Assignment
Copy every line of the records below that holds the word "clauses".

[[ Given data, beginning ]]

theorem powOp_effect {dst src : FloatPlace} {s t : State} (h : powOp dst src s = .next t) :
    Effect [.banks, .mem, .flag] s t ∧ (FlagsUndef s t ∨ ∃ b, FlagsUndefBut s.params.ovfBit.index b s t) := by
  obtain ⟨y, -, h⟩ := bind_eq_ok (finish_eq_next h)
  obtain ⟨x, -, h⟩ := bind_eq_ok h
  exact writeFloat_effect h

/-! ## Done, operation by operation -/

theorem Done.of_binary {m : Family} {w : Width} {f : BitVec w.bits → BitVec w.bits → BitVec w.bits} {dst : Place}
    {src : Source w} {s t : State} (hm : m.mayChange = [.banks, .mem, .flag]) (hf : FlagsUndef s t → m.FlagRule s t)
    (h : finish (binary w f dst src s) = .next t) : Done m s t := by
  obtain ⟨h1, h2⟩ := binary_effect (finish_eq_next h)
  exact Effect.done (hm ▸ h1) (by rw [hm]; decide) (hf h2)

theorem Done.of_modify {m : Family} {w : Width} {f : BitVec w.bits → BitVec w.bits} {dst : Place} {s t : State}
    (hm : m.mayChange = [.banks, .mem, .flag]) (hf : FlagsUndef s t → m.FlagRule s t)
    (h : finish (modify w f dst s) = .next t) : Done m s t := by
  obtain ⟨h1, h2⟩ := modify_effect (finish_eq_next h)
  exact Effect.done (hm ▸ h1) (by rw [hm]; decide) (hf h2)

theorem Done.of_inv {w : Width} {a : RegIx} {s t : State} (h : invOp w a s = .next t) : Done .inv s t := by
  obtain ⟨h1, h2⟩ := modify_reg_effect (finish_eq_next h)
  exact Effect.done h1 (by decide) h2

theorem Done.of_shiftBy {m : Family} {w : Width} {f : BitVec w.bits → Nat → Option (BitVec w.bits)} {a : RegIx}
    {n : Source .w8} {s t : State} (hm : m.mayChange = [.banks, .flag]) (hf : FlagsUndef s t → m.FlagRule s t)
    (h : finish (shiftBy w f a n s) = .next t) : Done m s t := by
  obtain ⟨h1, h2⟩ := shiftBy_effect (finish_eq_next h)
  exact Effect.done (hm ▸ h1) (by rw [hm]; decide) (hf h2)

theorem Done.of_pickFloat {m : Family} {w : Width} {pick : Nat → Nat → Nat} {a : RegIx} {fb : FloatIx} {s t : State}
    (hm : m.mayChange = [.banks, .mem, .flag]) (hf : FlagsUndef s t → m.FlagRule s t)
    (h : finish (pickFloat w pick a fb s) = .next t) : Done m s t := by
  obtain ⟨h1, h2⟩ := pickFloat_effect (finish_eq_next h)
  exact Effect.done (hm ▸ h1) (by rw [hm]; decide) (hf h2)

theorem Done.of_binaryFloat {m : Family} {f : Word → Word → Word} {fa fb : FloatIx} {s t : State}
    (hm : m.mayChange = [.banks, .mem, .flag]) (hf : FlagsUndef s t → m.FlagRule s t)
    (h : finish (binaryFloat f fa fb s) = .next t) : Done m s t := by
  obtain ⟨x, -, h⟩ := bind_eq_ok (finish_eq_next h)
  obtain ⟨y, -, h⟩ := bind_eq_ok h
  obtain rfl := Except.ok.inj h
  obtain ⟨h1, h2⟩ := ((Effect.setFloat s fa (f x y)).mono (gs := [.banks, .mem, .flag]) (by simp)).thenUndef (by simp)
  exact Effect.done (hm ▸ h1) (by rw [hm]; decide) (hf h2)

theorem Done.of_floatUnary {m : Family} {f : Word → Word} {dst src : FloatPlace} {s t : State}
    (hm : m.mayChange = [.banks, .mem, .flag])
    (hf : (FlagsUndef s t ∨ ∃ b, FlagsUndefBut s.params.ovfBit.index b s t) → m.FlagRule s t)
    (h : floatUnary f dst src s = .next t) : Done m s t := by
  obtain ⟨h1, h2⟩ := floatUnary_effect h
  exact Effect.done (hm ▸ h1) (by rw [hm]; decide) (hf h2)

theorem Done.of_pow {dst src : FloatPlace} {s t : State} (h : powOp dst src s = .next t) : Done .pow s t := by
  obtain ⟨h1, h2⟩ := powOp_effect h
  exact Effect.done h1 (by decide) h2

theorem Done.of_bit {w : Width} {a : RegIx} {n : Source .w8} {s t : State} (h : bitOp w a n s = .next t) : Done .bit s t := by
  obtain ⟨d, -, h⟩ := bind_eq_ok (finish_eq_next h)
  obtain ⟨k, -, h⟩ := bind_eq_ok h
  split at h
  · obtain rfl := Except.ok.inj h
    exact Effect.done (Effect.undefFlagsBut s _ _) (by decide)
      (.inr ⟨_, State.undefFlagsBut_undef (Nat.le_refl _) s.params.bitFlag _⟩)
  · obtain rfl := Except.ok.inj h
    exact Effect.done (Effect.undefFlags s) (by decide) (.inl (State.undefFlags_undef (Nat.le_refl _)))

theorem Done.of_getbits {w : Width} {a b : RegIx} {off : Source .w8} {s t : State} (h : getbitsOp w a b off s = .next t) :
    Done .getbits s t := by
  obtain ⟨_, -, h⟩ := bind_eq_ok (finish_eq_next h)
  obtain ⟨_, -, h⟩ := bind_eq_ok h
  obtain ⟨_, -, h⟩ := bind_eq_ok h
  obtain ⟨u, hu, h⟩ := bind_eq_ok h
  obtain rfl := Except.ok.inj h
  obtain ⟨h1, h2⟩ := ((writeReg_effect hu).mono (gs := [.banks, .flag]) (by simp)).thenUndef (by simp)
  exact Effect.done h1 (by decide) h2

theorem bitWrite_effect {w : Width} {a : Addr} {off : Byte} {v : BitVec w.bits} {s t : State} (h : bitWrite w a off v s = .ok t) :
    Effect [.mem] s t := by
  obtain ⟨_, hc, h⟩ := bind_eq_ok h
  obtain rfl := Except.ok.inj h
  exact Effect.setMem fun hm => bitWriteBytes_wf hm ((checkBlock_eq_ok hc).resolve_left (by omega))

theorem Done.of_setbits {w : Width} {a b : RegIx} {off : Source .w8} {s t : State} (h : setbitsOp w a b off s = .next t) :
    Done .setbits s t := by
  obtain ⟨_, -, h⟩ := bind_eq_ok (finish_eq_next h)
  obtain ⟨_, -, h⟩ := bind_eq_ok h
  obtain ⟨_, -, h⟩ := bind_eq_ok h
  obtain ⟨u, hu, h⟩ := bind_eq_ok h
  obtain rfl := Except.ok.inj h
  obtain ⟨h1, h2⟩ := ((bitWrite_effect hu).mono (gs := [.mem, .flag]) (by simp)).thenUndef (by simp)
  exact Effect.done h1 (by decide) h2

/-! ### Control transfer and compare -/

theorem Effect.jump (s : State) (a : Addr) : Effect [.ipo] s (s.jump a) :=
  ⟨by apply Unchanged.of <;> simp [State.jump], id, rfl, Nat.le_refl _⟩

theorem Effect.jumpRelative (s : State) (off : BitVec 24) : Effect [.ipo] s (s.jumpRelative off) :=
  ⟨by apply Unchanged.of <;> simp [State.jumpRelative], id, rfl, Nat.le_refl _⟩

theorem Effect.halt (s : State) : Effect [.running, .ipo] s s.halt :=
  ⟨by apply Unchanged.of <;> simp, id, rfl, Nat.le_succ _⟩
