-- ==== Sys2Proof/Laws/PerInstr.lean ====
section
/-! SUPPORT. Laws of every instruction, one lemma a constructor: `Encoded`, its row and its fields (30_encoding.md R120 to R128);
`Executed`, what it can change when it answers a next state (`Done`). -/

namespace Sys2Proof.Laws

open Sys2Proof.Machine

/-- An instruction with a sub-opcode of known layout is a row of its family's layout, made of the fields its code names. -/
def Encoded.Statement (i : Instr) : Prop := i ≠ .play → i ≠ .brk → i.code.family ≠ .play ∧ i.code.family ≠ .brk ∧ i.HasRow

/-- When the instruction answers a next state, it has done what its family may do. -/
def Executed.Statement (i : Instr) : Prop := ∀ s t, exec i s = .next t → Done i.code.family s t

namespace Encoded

[[ Given data, end ]]
[[ Given data, beginning ]]

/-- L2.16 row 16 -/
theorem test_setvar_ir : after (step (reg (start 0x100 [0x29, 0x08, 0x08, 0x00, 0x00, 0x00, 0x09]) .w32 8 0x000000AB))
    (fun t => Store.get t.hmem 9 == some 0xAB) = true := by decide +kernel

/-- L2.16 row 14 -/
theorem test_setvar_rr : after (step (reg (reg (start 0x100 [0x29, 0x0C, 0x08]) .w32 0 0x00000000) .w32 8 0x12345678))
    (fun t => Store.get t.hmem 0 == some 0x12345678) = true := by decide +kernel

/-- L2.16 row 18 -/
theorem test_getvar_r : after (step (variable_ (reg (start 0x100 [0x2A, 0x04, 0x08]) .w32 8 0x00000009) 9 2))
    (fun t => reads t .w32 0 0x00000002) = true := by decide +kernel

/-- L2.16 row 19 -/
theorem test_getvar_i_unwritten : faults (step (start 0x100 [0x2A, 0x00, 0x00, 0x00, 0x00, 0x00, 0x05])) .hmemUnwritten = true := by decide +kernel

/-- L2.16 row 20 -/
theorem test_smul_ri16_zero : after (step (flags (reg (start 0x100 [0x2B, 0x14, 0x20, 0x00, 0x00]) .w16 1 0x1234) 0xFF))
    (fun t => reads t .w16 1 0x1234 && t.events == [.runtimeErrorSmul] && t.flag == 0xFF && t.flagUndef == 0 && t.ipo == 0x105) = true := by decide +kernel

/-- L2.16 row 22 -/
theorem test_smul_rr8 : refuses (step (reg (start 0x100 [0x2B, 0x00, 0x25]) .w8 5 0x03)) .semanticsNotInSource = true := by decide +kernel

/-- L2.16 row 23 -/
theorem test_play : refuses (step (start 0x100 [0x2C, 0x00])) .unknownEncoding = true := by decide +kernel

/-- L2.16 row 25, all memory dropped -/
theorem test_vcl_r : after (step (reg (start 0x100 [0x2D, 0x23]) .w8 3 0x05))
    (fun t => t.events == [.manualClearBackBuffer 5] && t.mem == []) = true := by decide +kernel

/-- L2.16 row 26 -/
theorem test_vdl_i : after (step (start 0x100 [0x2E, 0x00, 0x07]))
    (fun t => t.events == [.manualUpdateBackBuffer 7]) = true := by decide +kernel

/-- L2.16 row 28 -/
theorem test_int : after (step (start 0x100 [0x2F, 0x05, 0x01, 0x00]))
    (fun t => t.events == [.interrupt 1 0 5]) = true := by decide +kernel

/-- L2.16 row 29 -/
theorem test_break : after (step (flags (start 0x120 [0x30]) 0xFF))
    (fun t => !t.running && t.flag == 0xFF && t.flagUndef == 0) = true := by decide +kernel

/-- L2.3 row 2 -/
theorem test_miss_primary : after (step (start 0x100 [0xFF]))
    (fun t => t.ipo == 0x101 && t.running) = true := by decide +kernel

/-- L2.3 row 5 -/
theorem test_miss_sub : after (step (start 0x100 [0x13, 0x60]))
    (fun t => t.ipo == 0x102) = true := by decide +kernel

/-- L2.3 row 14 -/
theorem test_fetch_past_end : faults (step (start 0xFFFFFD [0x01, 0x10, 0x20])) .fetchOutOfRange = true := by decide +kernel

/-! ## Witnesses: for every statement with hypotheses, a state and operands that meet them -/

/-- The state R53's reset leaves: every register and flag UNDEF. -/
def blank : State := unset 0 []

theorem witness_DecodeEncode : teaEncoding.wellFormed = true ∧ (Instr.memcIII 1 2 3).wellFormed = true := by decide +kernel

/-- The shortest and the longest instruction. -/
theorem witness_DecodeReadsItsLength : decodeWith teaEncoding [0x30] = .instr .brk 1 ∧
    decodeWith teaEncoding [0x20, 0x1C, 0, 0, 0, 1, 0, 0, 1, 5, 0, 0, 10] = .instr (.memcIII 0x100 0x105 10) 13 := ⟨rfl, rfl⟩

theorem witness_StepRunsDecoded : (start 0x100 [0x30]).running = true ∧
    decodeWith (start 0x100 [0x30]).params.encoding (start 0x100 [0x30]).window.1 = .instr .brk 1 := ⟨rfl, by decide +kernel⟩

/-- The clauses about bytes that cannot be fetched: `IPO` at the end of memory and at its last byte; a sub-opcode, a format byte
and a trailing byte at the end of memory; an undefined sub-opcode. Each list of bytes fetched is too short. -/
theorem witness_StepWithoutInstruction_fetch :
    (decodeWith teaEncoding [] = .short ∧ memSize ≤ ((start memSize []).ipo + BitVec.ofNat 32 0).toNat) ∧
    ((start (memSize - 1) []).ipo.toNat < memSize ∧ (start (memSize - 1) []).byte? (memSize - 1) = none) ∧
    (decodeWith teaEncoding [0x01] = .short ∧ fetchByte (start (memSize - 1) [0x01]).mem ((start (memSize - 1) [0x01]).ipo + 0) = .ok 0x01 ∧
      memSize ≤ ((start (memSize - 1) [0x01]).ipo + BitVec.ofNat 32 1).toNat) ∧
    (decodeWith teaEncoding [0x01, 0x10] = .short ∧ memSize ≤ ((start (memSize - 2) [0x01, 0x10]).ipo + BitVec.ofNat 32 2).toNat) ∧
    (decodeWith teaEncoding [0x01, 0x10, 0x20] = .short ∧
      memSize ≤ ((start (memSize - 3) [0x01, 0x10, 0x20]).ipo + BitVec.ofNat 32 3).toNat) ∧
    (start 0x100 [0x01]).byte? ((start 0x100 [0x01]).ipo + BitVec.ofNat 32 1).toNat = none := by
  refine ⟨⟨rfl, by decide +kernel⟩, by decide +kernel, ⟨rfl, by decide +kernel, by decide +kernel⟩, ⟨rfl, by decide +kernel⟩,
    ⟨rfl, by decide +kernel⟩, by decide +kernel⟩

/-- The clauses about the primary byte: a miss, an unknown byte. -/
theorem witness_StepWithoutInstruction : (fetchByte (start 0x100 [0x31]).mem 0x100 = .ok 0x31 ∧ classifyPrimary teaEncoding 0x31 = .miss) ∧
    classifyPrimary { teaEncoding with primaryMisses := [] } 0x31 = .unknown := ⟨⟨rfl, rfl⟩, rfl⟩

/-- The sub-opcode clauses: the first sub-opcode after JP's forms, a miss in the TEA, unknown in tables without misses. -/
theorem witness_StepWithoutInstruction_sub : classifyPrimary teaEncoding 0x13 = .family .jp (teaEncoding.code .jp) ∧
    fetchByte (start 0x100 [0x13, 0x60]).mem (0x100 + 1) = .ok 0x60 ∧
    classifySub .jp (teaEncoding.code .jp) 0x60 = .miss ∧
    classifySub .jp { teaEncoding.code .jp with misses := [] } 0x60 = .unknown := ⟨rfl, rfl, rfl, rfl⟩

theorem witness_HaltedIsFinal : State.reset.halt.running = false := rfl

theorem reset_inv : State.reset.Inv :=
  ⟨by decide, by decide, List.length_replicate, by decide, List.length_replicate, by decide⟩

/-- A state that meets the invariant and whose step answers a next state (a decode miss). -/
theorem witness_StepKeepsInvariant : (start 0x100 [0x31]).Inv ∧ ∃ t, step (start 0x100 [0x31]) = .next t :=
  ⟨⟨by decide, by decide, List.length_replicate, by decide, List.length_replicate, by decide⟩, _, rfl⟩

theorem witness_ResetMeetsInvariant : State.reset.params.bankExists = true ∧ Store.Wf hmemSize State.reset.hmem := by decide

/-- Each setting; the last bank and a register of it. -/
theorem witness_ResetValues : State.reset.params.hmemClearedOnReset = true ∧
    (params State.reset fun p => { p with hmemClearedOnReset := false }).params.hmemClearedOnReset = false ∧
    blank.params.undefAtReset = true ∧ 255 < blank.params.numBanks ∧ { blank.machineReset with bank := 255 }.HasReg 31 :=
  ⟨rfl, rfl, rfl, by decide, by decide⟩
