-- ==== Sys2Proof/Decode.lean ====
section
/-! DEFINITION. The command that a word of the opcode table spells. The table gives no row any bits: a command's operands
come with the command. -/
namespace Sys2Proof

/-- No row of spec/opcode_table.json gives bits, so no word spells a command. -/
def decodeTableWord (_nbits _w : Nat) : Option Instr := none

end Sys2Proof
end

[[ Given data, end ]]

Solution to the exercise
/-- The clauses about bytes that cannot be fetched: `IPO` at the end of memory and at its last byte; a sub-opcode, a format byte
/-- The clauses about the primary byte: a miss, an unknown byte. -/
/-- The sub-opcode clauses: the first sub-opcode after JP's forms, a miss in the TEA, unknown in tables without misses. -/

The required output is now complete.